WHAT IS BEING ASKED - The answer is to be an exact copy of the lines below running from the line with "(s.modPlot i g).records = s.records := rfl" down to the line with "(s.modPlot i g).lanes = s.lanes := rfl", both ends included, and nothing more.

(Collected data entries)

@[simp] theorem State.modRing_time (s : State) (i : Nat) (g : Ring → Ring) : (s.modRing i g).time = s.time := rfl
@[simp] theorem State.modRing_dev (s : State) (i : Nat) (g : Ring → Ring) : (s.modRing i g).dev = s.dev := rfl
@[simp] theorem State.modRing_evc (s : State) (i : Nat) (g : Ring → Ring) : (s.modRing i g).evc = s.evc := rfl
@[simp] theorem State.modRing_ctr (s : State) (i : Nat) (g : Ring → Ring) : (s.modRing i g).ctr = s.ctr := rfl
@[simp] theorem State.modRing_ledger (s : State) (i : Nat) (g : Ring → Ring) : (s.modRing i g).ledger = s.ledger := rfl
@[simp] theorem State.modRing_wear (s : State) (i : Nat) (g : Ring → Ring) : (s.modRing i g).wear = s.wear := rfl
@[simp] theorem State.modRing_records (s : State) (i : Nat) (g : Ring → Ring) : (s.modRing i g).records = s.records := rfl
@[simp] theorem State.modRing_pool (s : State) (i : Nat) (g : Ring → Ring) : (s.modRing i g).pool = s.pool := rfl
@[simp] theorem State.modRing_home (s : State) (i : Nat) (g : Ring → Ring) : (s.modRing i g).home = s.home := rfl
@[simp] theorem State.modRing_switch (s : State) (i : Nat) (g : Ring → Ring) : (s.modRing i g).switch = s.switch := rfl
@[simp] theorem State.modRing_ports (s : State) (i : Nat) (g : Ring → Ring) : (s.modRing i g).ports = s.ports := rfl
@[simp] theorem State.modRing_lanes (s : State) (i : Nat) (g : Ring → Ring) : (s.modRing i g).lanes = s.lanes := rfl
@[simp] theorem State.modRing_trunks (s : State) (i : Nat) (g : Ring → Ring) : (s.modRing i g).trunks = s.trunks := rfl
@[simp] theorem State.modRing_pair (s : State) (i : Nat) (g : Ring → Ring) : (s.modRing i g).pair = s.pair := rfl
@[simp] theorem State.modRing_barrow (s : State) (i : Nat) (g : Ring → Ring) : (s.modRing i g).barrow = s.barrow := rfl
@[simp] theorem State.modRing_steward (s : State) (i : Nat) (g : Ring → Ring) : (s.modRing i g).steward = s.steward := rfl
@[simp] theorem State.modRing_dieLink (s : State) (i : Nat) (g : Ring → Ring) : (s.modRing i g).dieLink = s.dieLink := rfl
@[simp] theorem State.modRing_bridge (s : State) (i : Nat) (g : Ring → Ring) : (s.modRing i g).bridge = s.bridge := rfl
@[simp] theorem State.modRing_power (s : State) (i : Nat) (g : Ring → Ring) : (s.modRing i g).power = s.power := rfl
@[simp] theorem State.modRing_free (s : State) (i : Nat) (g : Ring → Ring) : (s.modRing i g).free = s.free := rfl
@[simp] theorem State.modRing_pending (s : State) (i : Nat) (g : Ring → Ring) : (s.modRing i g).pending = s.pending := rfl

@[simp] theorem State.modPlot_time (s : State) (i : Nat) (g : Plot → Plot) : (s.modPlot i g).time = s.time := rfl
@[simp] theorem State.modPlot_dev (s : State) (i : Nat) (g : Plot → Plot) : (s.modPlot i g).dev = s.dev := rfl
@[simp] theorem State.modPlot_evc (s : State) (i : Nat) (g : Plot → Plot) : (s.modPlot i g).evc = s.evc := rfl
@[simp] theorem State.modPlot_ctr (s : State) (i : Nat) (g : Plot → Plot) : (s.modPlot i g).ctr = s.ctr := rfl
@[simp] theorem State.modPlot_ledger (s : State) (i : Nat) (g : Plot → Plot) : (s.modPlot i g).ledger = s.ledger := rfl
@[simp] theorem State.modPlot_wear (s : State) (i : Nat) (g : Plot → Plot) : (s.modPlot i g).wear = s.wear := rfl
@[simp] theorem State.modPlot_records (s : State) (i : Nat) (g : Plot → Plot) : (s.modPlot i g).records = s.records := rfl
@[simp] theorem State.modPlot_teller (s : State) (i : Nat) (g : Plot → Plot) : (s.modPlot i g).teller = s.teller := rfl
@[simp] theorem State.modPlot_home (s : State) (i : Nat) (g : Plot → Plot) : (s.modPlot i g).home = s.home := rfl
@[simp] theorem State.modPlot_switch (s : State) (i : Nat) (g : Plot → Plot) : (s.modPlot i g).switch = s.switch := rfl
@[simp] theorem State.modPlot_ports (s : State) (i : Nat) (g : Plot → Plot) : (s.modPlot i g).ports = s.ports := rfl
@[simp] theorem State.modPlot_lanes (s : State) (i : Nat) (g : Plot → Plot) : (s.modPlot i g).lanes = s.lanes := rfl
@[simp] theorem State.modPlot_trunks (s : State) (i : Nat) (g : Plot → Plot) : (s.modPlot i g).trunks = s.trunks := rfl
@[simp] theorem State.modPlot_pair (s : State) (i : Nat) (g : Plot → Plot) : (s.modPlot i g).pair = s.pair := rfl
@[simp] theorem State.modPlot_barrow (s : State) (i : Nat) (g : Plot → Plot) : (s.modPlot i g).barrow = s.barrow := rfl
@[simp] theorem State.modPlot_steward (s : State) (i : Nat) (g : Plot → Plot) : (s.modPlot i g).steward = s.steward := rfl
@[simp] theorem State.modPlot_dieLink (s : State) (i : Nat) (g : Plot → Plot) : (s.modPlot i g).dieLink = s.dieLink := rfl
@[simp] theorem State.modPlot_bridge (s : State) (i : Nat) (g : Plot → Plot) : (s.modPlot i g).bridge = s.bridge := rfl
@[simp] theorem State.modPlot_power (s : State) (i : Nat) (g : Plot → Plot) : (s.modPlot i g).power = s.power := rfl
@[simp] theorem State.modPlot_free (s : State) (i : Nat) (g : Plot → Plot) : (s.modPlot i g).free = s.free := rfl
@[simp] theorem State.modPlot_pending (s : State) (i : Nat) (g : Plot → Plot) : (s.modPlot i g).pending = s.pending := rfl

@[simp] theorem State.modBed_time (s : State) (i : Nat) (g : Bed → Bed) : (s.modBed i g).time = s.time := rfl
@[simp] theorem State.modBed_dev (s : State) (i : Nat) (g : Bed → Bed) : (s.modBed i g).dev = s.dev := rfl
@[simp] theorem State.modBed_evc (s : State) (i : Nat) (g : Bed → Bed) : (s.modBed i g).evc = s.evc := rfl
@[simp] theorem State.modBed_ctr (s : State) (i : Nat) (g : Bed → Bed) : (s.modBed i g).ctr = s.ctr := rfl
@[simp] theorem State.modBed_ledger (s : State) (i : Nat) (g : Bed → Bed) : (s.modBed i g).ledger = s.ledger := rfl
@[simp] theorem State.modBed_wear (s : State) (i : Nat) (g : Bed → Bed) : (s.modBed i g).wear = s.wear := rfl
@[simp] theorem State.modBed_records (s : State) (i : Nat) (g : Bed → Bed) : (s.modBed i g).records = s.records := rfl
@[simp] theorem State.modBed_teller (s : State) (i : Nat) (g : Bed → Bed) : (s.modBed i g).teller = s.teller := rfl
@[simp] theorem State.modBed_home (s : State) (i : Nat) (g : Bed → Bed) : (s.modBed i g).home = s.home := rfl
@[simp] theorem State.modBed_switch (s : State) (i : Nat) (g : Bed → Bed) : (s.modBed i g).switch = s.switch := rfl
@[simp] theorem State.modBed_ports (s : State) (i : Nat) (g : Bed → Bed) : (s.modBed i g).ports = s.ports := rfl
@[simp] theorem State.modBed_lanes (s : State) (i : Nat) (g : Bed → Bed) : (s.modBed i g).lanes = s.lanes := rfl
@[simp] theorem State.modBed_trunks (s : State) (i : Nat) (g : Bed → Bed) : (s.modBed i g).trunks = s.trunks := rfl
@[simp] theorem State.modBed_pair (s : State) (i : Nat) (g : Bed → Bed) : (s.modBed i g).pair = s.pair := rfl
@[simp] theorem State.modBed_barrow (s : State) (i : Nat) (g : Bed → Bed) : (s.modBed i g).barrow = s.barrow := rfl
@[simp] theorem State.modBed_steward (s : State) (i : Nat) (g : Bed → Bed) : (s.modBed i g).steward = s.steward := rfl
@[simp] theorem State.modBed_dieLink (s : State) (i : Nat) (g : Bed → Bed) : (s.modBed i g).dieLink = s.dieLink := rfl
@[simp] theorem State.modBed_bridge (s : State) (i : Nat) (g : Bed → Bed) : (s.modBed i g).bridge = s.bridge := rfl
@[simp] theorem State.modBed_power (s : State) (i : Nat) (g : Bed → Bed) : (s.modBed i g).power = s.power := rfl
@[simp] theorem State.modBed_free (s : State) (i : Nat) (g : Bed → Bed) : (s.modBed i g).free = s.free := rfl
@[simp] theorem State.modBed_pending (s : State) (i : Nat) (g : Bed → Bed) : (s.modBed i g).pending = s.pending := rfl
==
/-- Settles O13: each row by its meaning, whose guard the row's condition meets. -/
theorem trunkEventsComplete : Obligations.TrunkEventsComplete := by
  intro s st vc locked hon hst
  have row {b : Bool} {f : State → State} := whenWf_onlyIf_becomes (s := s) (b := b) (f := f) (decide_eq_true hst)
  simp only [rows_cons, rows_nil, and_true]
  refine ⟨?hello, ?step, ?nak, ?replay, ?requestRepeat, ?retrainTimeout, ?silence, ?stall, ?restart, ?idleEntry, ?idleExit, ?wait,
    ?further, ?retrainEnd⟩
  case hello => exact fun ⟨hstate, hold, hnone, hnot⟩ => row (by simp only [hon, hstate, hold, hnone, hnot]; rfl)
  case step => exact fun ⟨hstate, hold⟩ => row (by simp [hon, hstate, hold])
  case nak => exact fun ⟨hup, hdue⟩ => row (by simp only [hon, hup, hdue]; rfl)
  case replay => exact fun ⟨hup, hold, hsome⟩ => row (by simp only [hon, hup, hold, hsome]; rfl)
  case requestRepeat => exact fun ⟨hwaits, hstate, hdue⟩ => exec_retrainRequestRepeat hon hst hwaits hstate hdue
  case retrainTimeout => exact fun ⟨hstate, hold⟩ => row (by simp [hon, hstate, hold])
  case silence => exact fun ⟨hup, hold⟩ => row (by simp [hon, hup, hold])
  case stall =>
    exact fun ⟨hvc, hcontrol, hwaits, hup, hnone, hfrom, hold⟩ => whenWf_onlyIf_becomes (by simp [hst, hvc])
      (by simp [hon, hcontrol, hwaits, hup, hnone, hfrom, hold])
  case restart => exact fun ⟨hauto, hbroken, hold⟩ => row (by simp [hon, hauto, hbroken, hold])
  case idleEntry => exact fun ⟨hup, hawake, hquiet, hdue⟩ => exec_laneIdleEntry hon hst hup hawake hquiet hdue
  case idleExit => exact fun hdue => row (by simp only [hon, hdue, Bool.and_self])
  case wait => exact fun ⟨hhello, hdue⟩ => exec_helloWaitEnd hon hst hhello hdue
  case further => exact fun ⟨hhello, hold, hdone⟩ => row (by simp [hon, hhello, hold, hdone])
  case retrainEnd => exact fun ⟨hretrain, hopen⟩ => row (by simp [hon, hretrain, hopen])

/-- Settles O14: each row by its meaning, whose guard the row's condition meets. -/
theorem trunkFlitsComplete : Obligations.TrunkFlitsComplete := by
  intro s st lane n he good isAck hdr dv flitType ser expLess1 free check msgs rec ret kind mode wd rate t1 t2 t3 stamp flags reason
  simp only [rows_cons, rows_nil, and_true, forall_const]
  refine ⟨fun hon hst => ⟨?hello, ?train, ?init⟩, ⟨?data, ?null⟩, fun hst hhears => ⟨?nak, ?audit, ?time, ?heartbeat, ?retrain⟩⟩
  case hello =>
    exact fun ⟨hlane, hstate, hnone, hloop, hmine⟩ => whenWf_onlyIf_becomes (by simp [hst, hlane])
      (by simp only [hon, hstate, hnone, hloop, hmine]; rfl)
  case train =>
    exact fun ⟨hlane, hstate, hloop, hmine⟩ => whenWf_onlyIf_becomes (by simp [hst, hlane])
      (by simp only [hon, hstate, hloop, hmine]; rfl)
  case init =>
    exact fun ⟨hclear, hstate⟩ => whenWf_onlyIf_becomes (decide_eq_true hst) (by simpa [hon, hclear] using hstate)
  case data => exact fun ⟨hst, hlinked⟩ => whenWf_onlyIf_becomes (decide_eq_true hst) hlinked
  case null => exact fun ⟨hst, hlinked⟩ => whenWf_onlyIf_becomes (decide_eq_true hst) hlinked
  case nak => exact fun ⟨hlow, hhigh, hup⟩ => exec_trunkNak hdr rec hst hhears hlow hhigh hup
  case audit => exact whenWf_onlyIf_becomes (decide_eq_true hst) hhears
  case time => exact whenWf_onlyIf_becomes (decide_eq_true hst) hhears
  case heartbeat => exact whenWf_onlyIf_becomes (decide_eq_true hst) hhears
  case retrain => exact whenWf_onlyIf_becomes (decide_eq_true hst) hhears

OUTPUT OF THE TASK -
@[simp] theorem State.modPlot_records (s : State) (i : Nat) (g : Plot → Plot) : (s.modPlot i g).records = s.records := rfl
@[simp] theorem State.modPlot_teller (s : State) (i : Nat) (g : Plot → Plot) : (s.modPlot i g).teller = s.teller := rfl
@[simp] theorem State.modPlot_home (s : State) (i : Nat) (g : Plot → Plot) : (s.modPlot i g).home = s.home := rfl
@[simp] theorem State.modPlot_switch (s : State) (i : Nat) (g : Plot → Plot) : (s.modPlot i g).switch = s.switch := rfl
@[simp] theorem State.modPlot_ports (s : State) (i : Nat) (g : Plot → Plot) : (s.modPlot i g).ports = s.ports := rfl
@[simp] theorem State.modPlot_lanes (s : State) (i : Nat) (g : Plot → Plot) : (s.modPlot i g).lanes = s.lanes := rfl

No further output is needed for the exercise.